Die Diskriminierung und Verleumdung von Menschen sei „unter keinen Umständen akzeptabel“. Man müsse dringend wegkommen von einer Individualisierung der Auseinandersetzung um die landwirtschaftliche Tierhaltung, „an der auch meine Partei einen Anteil hat“, mahnte Habeck.
 
Stattdessen müsse die Diskussion versachlicht und auf eine ökonomische Ebene gehoben werden. Gleichzeitig wies der Minister den Vorwurf zurück, seine Partei fahre eine Kampagne gegen die konventionelle Landwirtschaft: Ein Grund für das Misstrauen gegenüber Teilen der Landwirtschaft sei vielmehr die Diskrepanz zwischen romantisierenden Bildern auf Lebensmittelverpackungen und der Realität auf den Betrieben.
 
Für die stellvertretende Vorsitzende der CDU/CSU-Bundestagsfraktion, Gitta Connemann, ist ein Kern des Problems, dass „bestimmte Kräfte“ die Landwirtschaft als neues Feld der politischen Auseinandersetzung entdeckt hätten.

Verantwortung der Politik

Diese Auseinandersetzung werde häufig mit Schwarz-Weiß-Bildern und ungerechtfertigten Pauschalisierungen und Vereinfachungen geführt, kritisierte Connemann. „Landwirte sind die modernen Prügelknaben. Bauern sind als neues Politikfeld entdeckt, da heißt es nur schwarz-weiß. Es werden neue Gräben aufgemacht, die es im Berufsstand bisher gar nicht gab, da waren z.B. öko und konventionell friedlich nebeneinander“, so Connemann.
 
„Die Politik steht in der Verantwortung, offen und vorurteilsfrei über Landwirtschaft zu diskutieren“, sagte die CDU-Politikerin. Sie kündigte an, dass ihre Fraktion künftig verstärkt den Dialog mit Verbrauchern führen und dafür neue Formate entwickeln werde: „Wir müssen sachlich über Landwirtschaft und moderne Lebensmittelerzeugung informieren.“ Gleichzeitig reagiere man darauf, dass Ernährung und Landwirtschaft wichtige Wahlkampfthemen geworden seien.
 
Für den Parlamentarischen Geschäftsführer der CSU-Landesgruppe im Bundestag, Max Straubinger, steht außer Frage, „moderne Ställe sind der beste Tierschutz“. Allerdings, so der CSU-Politiker, „nicht alle in der Politik wissen das“. Häufig unberücksichtigt bleibe in der Diskussion zudem, dass bäuerliche Betriebe „Einkommen erwirtschaften müssen“.

SPD gegen Agrarwende

Demgegenüber warnte SPD-Fraktionsvize Ute Vogt vor einem „Schwarze-Peter-Spiel“. Die Erzeuger müssten die Wünsche der Verbraucher nach regionalen und tiergerecht erzeugten Produkten ernst nehmen.
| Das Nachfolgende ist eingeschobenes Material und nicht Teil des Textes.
theorem Core.applyNumber_progCmd (c : Core) (p : Path) (v : Nat) (f : Facts) :
    c.applyNumber p Od.PROG_CMD progCmdRow v f = c.progCmd v f.partner := by
  unfold Core.applyNumber
  iterate 8 rw [if_neg (by decide)]
  exact if_pos rfl

/-- A PROG.CMD that the checks of R465 let through is carried out on the facts that its command gives. -/
theorem State.act_progCmd {s : State} {c e : Core} {p : Path} {v : Nat} (hs : s.finds c)
    (hm : c.mayWrite p Od.PROG_CMD v = true) (g : Core → Facts) (he : (c.used 3).progCmd v (g c).partner = e) :
    (s.act fun c _ => (c.used 3).pathWrite p Od.PROG_CMD (pathBytes p Od.PROG_CMD v) (g c)) =
      .next (s.finishing (e.shown p)) := by
  rw [State.act_pathFacts hs hm odRow_progCmd (by decide) (.inl rfl)
    (Core.mayWrite_u8 hm odRow_progCmd (by decide) rfl rfl (by decide)), Core.applyNumber_progCmd, he]

section Commands

variable {c : Core}

/-- An image in LOADED without a reject code is verified (Table 05.7). -/
theorem Core.progVerify_accepts (hstate : c.rd Od.PROG_STATE = 2) :
    c.progVerify [] = ((c.wr Od.PROG_STATE 3).wr Od.PROG_RESULT 0).answer .done :=
  if_neg (not_not.mpr hstate)

/-- An image in VERIFIED that is admitted, and for which creel and slack suffice, is prepared (R202, R205). -/
theorem Core.progPrepare_accepts {im : ImageSet} (hstate : c.rd Od.PROG_STATE = 3) (hok : c.exchangeOk = true)
    (him : (c.bank c.inactiveBank).content = some im)
    (hcreel : (match c.prog.image with | some o => o.area.length | none => 0) + im.area.length ≤ 0x5C0000)
    (hslack : transferCycles (c.transferBytes im) ≤ c.slackCycles) :
    c.progPrepare [] = (((c.wr Od.PROG_STATE 4).wr Od.PROG_XFER_BYTES (c.transferBytes im)).wr
      Od.PROG_POSTPONED 0).answer .done := by
  unfold Core.progPrepare
  rw [if_neg (by simp [hstate, hok])]
  simp only [him]
  rw [if_neg, if_neg]
  · rfl
  · exact Nat.not_lt.mpr hslack
  · exact Nat.not_lt.mpr hcreel

/-- An image in PREPARED is armed at the commanded tick, or 64 steps ahead (R204). -/
theorem Core.progArm_accepts (hstate : c.rd Od.PROG_STATE = 4) (hok : c.exchangeOk = true)
    (hat : c.rd Od.PROG_CHANGEOVER = 0 ∨ c.stepNumber + 16 ≤ c.rd Od.PROG_CHANGEOVER) {t : Nat}
    (ht : t = if c.rd Od.PROG_CHANGEOVER = 0 then c.stepNumber + 64 else c.rd Od.PROG_CHANGEOVER) :
    c.progArm = (((c.updProg fun x => { x with changeAt := t, transferred := false }).carry (.armed t)).wr
      Od.PROG_STATE 5).answer .done := by
  subst ht
  unfold Core.progArm
  rw [if_neg (by simp [hstate, hok])]
  exact if_neg (by omega)

/-- An exchange up to ARMED is cancelled (Table 05.7). -/
theorem Core.progCancel_accepts (hstate : c.rd Od.PROG_STATE ≤ 5) :
    c.progCancel = ((c.updProg fun x => { x with transferred := false }).wr Od.PROG_STATE 0).answer .done :=
  if_neg (Nat.not_lt.mpr hstate)

/-- In IDLE and ABORTED the inactive bank is erased (Table 05.7). -/
theorem Core.progErase_accepts (hstate : c.rd Od.PROG_STATE = 0 ∨ c.rd Od.PROG_STATE = 7) :
    c.progErase = ((c.setBank c.inactiveBank ⟨[], none, []⟩).wr Od.PROG_INACTIVE_ID 0).answer .done :=
  if_pos hstate

/-- With its partner's consent, or none needed, a pair member arms as any module does (R344). -/
theorem Core.progCmd_arm {partner : Bool} (h : c.pairMember = false ∨ c.role = .alone ∨ partner = true) :
    c.progCmd 3 partner = c.progArm :=
  if_neg (by rcases h with h | h | h <;> simp [h])

end Commands

/-! ## The transfer, the changeover and the copy of retained variables -/

/-- The switch is made at its boundary before the release, where the inactive bank holds an image (R206). -/
theorem Core.changeover_made {c : Core} {im : ImageSet} (hdue : c.changeoverDue = true) (hrel : c.arr.released = false)
    (him : (c.bank c.inactiveBank).content = some im) : c.changeover.2 = true := by
  simp [Core.changeover, hdue, hrel, him]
Gleichzeitig müssten die Verbraucher akzeptieren, „Fleisch kostet mehr, wenn es gut produziert wird“.
 
Vogt erteilte Forderungen nach einer „Agrarwende“ eine Absage. Allerdings liege es in der Verantwortung der Politik, gesellschaftlichen Wünschen Rechnung zu tragen und bestimmte Formen wie die regionale Landwirtschaft zu stärken. Die Forderung ihrer Fraktion nach zusätzlichen Regelungen im Tierschutz begründete Vogt mit der Notwendigkeit, „das umzusetzen, was wir gemeinsam in der Koalition verabredet haben“. Ihre Ansichten quittierten die Zuhöhrer mit Zwischenrufen und Pfiffen.
 
Der stellvertretende Vorsitzende der Linksfraktion, Dr. Dietmar Bartsch, bezeichnete die Landwirtschaft als einen „wesentlichen Teil der Gesellschaft“. Sie verdiene entsprechende Wertschätzung. Eine Strukturdiskussion nach dem Motto „groß ist schlecht und klein ist gut“, nannte Bartsch absurd. Kernprobleme der Landwirtschaft sind für den designierten Fraktionsvorsitzenden das wachsende Interesse außerlandwirtschaftlicher Investoren an der Landwirtschaft und eine ungleiche Vermögensverteilung innerhalb des Sektors. Für zukunftsträchtig hält der Linken-Politiker die eingetragene Genossenschaft.

„Nicht ganz gelungen“

Der Ressortleiter Wissen der Wochenzeitung „DIE ZEIT“, Andreas Sentker, zeigte Verständnis für die Kritik an der Artikelserie über antibiotikaresistente Keime, die zur Jahreswende in dem Blatt erschienen war. Das journalistische Ziel, auf ein künftiges Problem hinzuweisen, sei hier „nicht ganz gelungen“.
 
Sentker rief zugleich die Landwirte dazu auf, nicht die Augen vor den gegenwärtigen gesellschaftlichen Entwicklungen zu verschließen. Auch die Redaktion der ZEIT sei letztlich nur ein Spiegelbild dieser Strömungen.
 
Der bayerische Schweinehalter Johannes Scharl forderte Politiker und Journalisten auf, sich ernsthaft mit den Landwirten auseinanderzusetzen und der Versuchung von nicht gerechtfertigten Schnellschüssen und Pauschalurteilen zu widerstehen. „Einfache Antworten gibt es nicht“, so der Landwirt unter Hinweis auf die aktuelle Diskussion über ein Verbot des Schwänzekupierens bei Ferkeln. Scharl bezeichnete die derzeitige Stimmung unter den Landwirten als schlecht. Dies sei die Folge fortgesetzter Anfeindungen, der die Branche insgesamt, aber auch einzelne Landwirte ausgesetzt seien. Scharl appellierte an die Politik, für die konventionelle Landwirtschaft einzutreten.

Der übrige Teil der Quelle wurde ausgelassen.